Directions for this task: Reproduce, from the lines below, exactly the stretch that begins at the line containing "this record. -/" and ends at the line containing "class 0xE and", both included.

Entries provided:
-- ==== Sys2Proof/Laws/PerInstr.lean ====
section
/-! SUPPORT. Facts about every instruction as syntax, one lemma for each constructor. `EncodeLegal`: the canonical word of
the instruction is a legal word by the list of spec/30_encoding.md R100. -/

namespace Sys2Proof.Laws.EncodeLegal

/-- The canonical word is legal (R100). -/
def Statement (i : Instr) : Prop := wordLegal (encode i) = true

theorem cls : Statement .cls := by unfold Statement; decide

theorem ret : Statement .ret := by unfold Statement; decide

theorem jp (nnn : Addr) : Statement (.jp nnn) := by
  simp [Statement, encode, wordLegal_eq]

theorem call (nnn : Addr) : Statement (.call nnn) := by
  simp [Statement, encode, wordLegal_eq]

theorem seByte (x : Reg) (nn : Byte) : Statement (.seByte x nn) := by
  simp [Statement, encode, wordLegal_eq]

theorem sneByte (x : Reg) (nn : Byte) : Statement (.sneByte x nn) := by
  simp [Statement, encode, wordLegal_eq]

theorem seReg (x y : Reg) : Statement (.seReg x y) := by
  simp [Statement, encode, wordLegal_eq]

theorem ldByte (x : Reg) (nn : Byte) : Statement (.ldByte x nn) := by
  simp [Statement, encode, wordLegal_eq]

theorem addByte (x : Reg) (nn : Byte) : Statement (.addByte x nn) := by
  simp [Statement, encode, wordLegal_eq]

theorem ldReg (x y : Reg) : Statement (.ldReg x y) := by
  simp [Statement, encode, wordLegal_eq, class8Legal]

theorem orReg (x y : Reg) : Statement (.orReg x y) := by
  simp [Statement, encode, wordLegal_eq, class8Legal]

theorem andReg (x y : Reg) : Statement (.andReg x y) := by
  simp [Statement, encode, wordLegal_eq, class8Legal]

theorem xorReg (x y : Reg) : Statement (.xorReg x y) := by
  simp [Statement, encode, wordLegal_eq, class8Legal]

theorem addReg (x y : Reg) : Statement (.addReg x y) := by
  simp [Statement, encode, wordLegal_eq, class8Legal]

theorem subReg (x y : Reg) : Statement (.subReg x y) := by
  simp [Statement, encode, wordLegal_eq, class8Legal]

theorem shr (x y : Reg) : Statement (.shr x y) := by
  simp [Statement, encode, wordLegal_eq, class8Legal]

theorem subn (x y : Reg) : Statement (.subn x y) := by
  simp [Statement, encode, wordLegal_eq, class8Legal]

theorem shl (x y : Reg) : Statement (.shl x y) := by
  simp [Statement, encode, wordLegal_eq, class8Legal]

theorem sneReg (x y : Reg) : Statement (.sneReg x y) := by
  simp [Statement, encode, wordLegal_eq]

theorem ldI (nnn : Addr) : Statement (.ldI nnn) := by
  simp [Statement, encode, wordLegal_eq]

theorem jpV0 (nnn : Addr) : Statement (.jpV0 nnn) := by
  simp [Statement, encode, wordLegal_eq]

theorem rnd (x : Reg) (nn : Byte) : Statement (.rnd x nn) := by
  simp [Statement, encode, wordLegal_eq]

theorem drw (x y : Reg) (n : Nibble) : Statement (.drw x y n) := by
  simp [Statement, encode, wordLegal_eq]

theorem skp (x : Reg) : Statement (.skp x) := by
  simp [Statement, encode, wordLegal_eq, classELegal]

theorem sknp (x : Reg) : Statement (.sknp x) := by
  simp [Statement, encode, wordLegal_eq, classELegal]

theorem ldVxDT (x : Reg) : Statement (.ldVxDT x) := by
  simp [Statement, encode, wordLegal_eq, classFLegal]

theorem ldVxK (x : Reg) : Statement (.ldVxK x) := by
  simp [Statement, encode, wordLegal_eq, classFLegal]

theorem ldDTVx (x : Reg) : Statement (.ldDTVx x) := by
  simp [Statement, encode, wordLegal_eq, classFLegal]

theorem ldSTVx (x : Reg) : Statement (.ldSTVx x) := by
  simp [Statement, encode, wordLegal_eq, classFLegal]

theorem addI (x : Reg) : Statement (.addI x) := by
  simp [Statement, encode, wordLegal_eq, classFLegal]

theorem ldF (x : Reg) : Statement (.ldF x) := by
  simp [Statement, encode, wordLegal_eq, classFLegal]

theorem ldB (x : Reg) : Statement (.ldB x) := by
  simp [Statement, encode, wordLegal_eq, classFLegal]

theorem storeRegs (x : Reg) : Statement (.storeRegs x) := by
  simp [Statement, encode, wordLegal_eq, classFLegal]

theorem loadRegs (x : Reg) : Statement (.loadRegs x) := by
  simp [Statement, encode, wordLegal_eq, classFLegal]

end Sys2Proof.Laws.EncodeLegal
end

--

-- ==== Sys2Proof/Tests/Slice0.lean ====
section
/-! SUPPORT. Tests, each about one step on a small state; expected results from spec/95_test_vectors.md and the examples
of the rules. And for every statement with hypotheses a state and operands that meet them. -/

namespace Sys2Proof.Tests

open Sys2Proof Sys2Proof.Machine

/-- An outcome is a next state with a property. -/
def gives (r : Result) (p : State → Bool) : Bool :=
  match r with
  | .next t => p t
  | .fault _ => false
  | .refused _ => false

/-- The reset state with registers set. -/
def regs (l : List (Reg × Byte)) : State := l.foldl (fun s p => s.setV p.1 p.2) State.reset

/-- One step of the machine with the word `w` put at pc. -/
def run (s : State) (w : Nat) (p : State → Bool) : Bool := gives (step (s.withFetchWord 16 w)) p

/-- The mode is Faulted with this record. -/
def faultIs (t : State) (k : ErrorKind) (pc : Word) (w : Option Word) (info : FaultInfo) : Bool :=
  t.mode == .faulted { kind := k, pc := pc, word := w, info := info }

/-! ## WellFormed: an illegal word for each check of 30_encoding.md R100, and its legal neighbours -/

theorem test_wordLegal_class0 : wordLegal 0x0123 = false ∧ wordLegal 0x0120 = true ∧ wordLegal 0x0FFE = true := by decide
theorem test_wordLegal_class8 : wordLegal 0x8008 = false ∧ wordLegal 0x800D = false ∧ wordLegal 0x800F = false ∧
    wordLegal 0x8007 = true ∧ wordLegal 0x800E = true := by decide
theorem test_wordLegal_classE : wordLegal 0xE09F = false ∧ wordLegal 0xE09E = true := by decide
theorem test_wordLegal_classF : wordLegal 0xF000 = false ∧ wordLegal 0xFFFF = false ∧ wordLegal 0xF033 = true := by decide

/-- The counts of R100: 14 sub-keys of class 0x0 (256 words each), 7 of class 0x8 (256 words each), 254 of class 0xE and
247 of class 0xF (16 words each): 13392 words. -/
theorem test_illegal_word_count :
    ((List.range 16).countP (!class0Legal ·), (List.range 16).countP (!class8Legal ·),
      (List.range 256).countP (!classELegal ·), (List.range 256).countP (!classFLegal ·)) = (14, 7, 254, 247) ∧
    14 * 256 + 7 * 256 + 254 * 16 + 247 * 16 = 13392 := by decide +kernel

Output:
/-- The mode is Faulted with this record. -/
def faultIs (t : State) (k : ErrorKind) (pc : Word) (w : Option Word) (info : FaultInfo) : Bool :=
  t.mode == .faulted { kind := k, pc := pc, word := w, info := info }

/-! ## WellFormed: an illegal word for each check of 30_encoding.md R100, and its legal neighbours -/

theorem test_wordLegal_class0 : wordLegal 0x0123 = false ∧ wordLegal 0x0120 = true ∧ wordLegal 0x0FFE = true := by decide
theorem test_wordLegal_class8 : wordLegal 0x8008 = false ∧ wordLegal 0x800D = false ∧ wordLegal 0x800F = false ∧
    wordLegal 0x8007 = true ∧ wordLegal 0x800E = true := by decide
theorem test_wordLegal_classE : wordLegal 0xE09F = false ∧ wordLegal 0xE09E = true := by decide
theorem test_wordLegal_classF : wordLegal 0xF000 = false ∧ wordLegal 0xFFFF = false ∧ wordLegal 0xF033 = true := by decide

/-- The counts of R100: 14 sub-keys of class 0x0 (256 words each), 7 of class 0x8 (256 words each), 254 of class 0xE and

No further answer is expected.